46th Mayor of Austin
- In office 1969–1971
- Preceded by: Harry Akin
- Succeeded by: Roy Butler

Personal details
- Born: January 6, 1913
- Died: November 14, 2009 (aged 96)
- Profession: Politician

Military service
- Allegiance: United States
- Branch/service: United States Army
- Battles/wars: World War II

= Travis LaRue =

American politician

Travis Leldon LaRue (January 6, 1913 – November 14, 2009) was an American politician who served as the 46th mayor of Austin from 1969 to 1971. LaRue was the last Mayor of Austin to be elected by Austin City Council rather than a direct election by city voters.

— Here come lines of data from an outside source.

/-- The same command at another tick. -/
def Instr.atTick (u : Nat) : Instr → Instr
  | .echo x => .echo { x with t := u }
  | .getInfo x => .getInfo { x with t := u }
  | .portConfigure x => .portConfigure { x with t := u }
  | .portEnable x => .portEnable { x with t := u }
  | .portDisable x => .portDisable { x with t := u }
  | .portStatus x => .portStatus { x with t := u }
  | .mapWriteRange x => .mapWriteRange { x with t := u }
  | .mapCommit x => .mapCommit { x with t := u }
  | .mapReadback x => .mapReadback { x with t := u }
  | .mapCheck x => .mapCheck { x with t := u }
  | .mapSnapshot x => .mapSnapshot { x with t := u }
  | .selWrite x => .selWrite { x with t := u }
  | .selCommand x => .selCommand { x with t := u }
  | .selStatus x => .selStatus { x with t := u }
  | .monConfigure x => .monConfigure { x with t := u }
  | .timingConfigure x => .timingConfigure { x with t := u }
  | .timingRealign x => .timingRealign { x with t := u }
  | .timingStatus x => .timingStatus { x with t := u }
  | .pairConfigure x => .pairConfigure { x with t := u }
  | .pairSwap x => .pairSwap { x with t := u }
  | .pairStatus x => .pairStatus { x with t := u }
  | .powerBudget x => .powerBudget { x with t := u }
  | .latencyBudget x => .latencyBudget { x with t := u }
  | .selftest x => .selftest { x with t := u }
  | .selftestResult x => .selftestResult { x with t := u }
  | .fwStage x => .fwStage { x with t := u }
  | .fwActivate x => .fwActivate { x with t := u }
  | .fwConfirm x => .fwConfirm { x with t := u }
  | .fwAbort x => .fwAbort { x with t := u }
  | .perfConfig x => .perfConfig { x with t := u }
  | .perfDumpNow x => .perfDumpNow { x with t := u }
  | .mdcRoute x => .mdcRoute { x with t := u }
  | .mdcStatus x => .mdcStatus { x with t := u }
  | .settingsSave x => .settingsSave { x with t := u }
  | .settingsRestore x => .settingsRestore { x with t := u }
  | .poll _ q => .poll u q
  | .grant _ q rplOk => .grant u q rplOk
  | .renew _ q => .renew u q
  | .revoke _ q => .revoke u q
  | .handover _ q => .handover u q
  | .arbAbort _ => .arbAbort u
  | .spiStatus _ => .spiStatus u
  | .cmdWrite _ d => .cmdWrite u d
  | .rplRead _ => .rplRead u
  | .memWrite _ addr data => .memWrite u addr data
  | .memRead _ addr n ce ue => .memRead u addr n ce ue
  | .i2cWrite _ addr data => .i2cWrite u addr data
  | .i2cRead _ addr => .i2cRead u addr
  | .fuseDbg _ testEn => .fuseDbg u testEn
  | .jtagInstruction _ ir => .jtagInstruction u ir
  | .genConstWrite _ m w v => .genConstWrite u m w v
  | .constHold _ m b => .constHold u m b
  | .prbsRestart _ m => .prbsRestart u m
  | .prtIdleWrite _ m p b => .prtIdleWrite u m p b
  | .rearm _ m => .rearm u m
  | .lineSelWrite _ m w v => .lineSelWrite u m w v
  | .apsTxWrite _ m w v => .apsTxWrite u m w v
  | .h2dNoticeWrite _ m ch w v => .h2dNoticeWrite u m ch w v
  | .h2dNoticePost _ m v => .h2dNoticePost u m v
  | .d2hNoticeTake _ m v => .d2hNoticeTake u m v
  | .ringEnable _ m r v => .ringEnable u m r v
  | .ringDisable _ m r v => .ringDisable u m r v
  | .rplCiWrite _ m r v => .rplCiWrite u m r v
  | .mdcRdWrite _ m c v => .mdcRdWrite u m c v
  | .mdcWrWrite _ m c v => .mdcWrWrite u m c v
  | .tallyDumpCiWrite _ m v => .tallyDumpCiWrite u m v
  | .semAcqRead _ m n => .semAcqRead u m n
  | .semAcqWrite _ m n => .semAcqWrite u m n
  | .scrOwnWrite _ m b v => .scrOwnWrite u m b v
  | .scrOwnHandoverDone _ b => .scrOwnHandoverDone u b
  | .remapWrite _ m v => .remapWrite u m v
  | .lockSet _ m b => .lockSet u m b
  | .mtxRotWrite _ m v => .mtxRotWrite u m v
  | .registerWrite _ m a data => .registerWrite u m a data
  | .readClear _ m r => .readClear u m r
  | .defaultTargetError _ m addr write cause => .defaultTargetError u m addr write cause
  | .mapWindowWrite _ off data => .mapWindowWrite u off data
  | .selectorWindowWrite _ off data => .selectorWindowWrite u off data
  | .porNLow _ => .porNLow u
  | .supplyMonitorTrip _ => .supplyMonitorTrip u
  | .bootSequence _ n e => .bootSequence u n e
  | .bootWatchdog _ fatal => .bootWatchdog u fatal
  | .failcntClear _ => .failcntClear u
  | .hostReset _ cause gen width => .hostReset u cause gen width
  | .perstNRise _ gen width => .perstNRise u gen width
  | .firmwareReset _ fatal rplOk => .firmwareReset u fatal rplOk
  | .firmwareRestart _ d0 d1 rplOk => .firmwareRestart u d0 d1 rplOk
  | .frameMark _ up cfg rd occ rplOk evtOk => .frameMark u up cfg rd occ rplOk evtOk
  | .grainStart _ e => .grainStart u e
  | .grainComplete _ e ce ue up => .grainComplete u e ce ue up
  | .grainLate _ prev g => .grainLate u prev g
  | .positionTake _ => .positionTake u
  | .inputWriteStart _ => .inputWriteStart u
  | .candleRecordClose _ retired wasted front back => .candleRecordClose u retired wasted front back
  | .mapCheckDone _ up rplOk => .mapCheckDone u up rplOk
  | .mapCommitArm _ => .mapCommitArm u
  | .commitDeadline _ rplOk => .commitDeadline u rplOk
  | .mapSwap _ rplOk => .mapSwap u rplOk
  | .copyForwardDone _ rplOk => .copyForwardDone u rplOk
  | .mapSnapshotDone _ rplOk => .mapSnapshotDone u rplOk
  | .bankRotationStep _ rplOk => .bankRotationStep u rplOk
  | .bankMove _ b => .bankMove u b
  | .marchTestDone _ x pass rplOk => .marchTestDone u x pass rplOk
  | .holdoffExpiry _ grp n => .holdoffExpiry u grp n
  | .wtrExpiry _ grp n => .wtrExpiry u grp n
  | .cdrLockChange _ lane locked => .cdrLockChange u lane locked
  | .candidateMatch _ lane client pos word ctr => .candidateMatch u lane client pos word ctr
  | .candidateVerify _ lane client pos word ctr => .candidateVerify u lane client pos word ctr
  | .ziuthFrameRx _ p half faw code pad => .ziuthFrameRx u p half faw code pad
  | .sonetFrameRx _ p starts lanes => .sonetFrameRx u p starts lanes
  | .otnFrameRx _ p starts l0 l1 l2 l3 ais => .otnFrameRx u p starts l0 l1 l2 l3 ais
  | .lofTimer _ p client => .lofTimer u p client
  | .losTimer _ p ev => .losTimer u p ev
  | .rdiHoldExpiry _ p => .rdiHoldExpiry u p
  | .pllLock _ p => .pllLock u p
  | .portDisableDone _ p rplOk => .portDisableDone u p rplOk
  | .depthEvaluation _ => .depthEvaluation u
  | .portDeepen _ p => .portDeepen u p
  | .portWakeDone _ p => .portWakeDone u p
  | .mdcDiFrame _ port1 frame => .mdcDiFrame u port1 frame
  | .mateFrameRx _ lane line al => .mateFrameRx u lane line al
  | .mateLaneDrop _ lane => .mateLaneDrop u lane
  | .heartbeatRecord _ h body => .heartbeatRecord u h body
  | .stopRecord _ h lastFrame cause => .stopRecord u h lastFrame cause
  | .handoverRecord _ h mark epoch => .handoverRecord u h mark epoch
  | .mapEntries _ h entries => .mapEntries u h entries
  | .commitArm _ h target checkId sent => .commitArm u h target checkId sent
  | .commitCancel _ h target => .commitCancel u h target
  | .selState _ h items => .selState u h items
  | .historyRecord _ h offset recorded fn => .historyRecord u h offset recorded fn
  | .settingsRecord _ h off total d data => .settingsRecord u h off total d data
  | .resyncBegin _ h fn => .resyncBegin u h fn
  | .resyncData _ h d => .resyncData u h d
  | .resyncEnd _ h records => .resyncEnd u h records
  | .resyncReq _ h => .resyncReq u h
  | .resyncStart _ => .resyncStart u
  | .resyncSwap _ => .resyncSwap u
  | .mirroredSwap _ => .mirroredSwap u
  | .leaseExpiry _ rplOk => .leaseExpiry u rplOk
  | .guardEnd _ => .guardEnd u
  | .drillTimer _ => .drillTimer u
  | .handoverMark _ rplOk => .handoverMark u rplOk
  | .newHolderActs _ => .newHolderActs u
  | .handoverLapse _ rplOk => .handoverLapse u rplOk
  | .oldHolderTxIdle _ => .oldHolderTxIdle u
  | .pairSwapTimeout _ rplOk => .pairSwapTimeout u rplOk
  | .refLoss _ n present => .refLoss u n present
  | .monitorWindowEnd _ freqs out mate => .monitorWindowEnd u freqs out mate
  | .refWtrExpiry _ n => .refWtrExpiry u n
  | .selection _ => .selection u
  | .acquireTimeout _ => .acquireTimeout u
  | .timingHoldoffEnd _ => .timingHoldoffEnd u
  | .verificationComplete _ phase df => .verificationComplete u phase df
  | .switchCommit _ => .switchCommit u
  | .realignPulse _ pps rplOk => .realignPulse u pps rplOk
  | .realignTimeout _ rplOk => .realignTimeout u rplOk
  | .avsReadback _ ok mv => .avsReadback u ok mv
  | .powerEstimate _ base total tj => .powerEstimate u base total tj
  | .scrubUnit _ mapUp selUp monUp ce ue rplOk => .scrubUnit u mapUp selUp monUp ce ue rplOk
  | .spotCheck _ bad rplOk => .spotCheck u bad rplOk
  | .eyeScanDone _ width height worst rplOk => .eyeScanDone u width height worst rplOk
  | .mramCheckDone _ rplOk => .mramCheckDone u rplOk
  | .lanePrbsEnd _ p errors unlocked rplOk => .lanePrbsEnd u p errors unlocked rplOk
  | .stackMarchDone _ failed first rplOk => .stackMarchDone u failed first rplOk
  | .h2dNoticeTake _ ch => .h2dNoticeTake u ch
  | .descriptorTake _ src d rplOk => .descriptorTake u src d rplOk
  | .noticeTimeout _ host ch => .noticeTimeout u host ch
  | .dumpWriteDone _ => .dumpWriteDone u
  | .dumpErrorStop _ => .dumpErrorStop u
  | .perfDefinitionChange _ rplOk => .perfDefinitionChange u rplOk
  | .stagingTimeout _ => .stagingTimeout u
  | .fwHandoverMark _ => .fwHandoverMark u
  | .fwDrainLimit _ rplOk => .fwDrainLimit u rplOk
  | .fwRevert _ cause rplOk => .fwRevert u cause rplOk
  | .trialExpiry _ => .trialExpiry u
  | .pllUnlock _ p => .pllUnlock u p
  | .fwStageChunkWritten _ rplOk => .fwStageChunkWritten u rplOk
  | .fwImageCopied _ rplOk => .fwImageCopied u rplOk
  | .newFirmwareStarted _ rplOk => .newFirmwareStarted u rplOk
  | .settingsWritten _ outOk rplOk => .settingsWritten u outOk rplOk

LaRue was elected Mayor by the Austin City Council in 1969, becoming the last mayor to be chosen by the city council. In 1971, LaRue ran for a second term in Austin's first direct mayoral election. However, LaRue was soundly defeated by challenger Roy Butler in a landslide election. Butler received 65% of the voter, while incumbent Mayor LaRue garnered just 15%.

LaRue died on November 14, 2009, at the age of 96. A private memorial service was held at the Weed-Corley-Fish funeral home in Austin. In a statement, Mayor Lee Leffingwell expressed condolences on LaRue's death, "Mayor LaRue served during a period when the City Council chose one of their own to serve as mayor. As a public servant, Mayor Larue dedicated much of his time and energy to ensuring the welfare of our community. Our deepest condolences go out to the family of Mayor Travis Larue."

LaRue died just one day after the death of his successor as Mayor of Austin, Roy Butler. Butler died of complications from a fall on November 13, 2009, at the age of 83.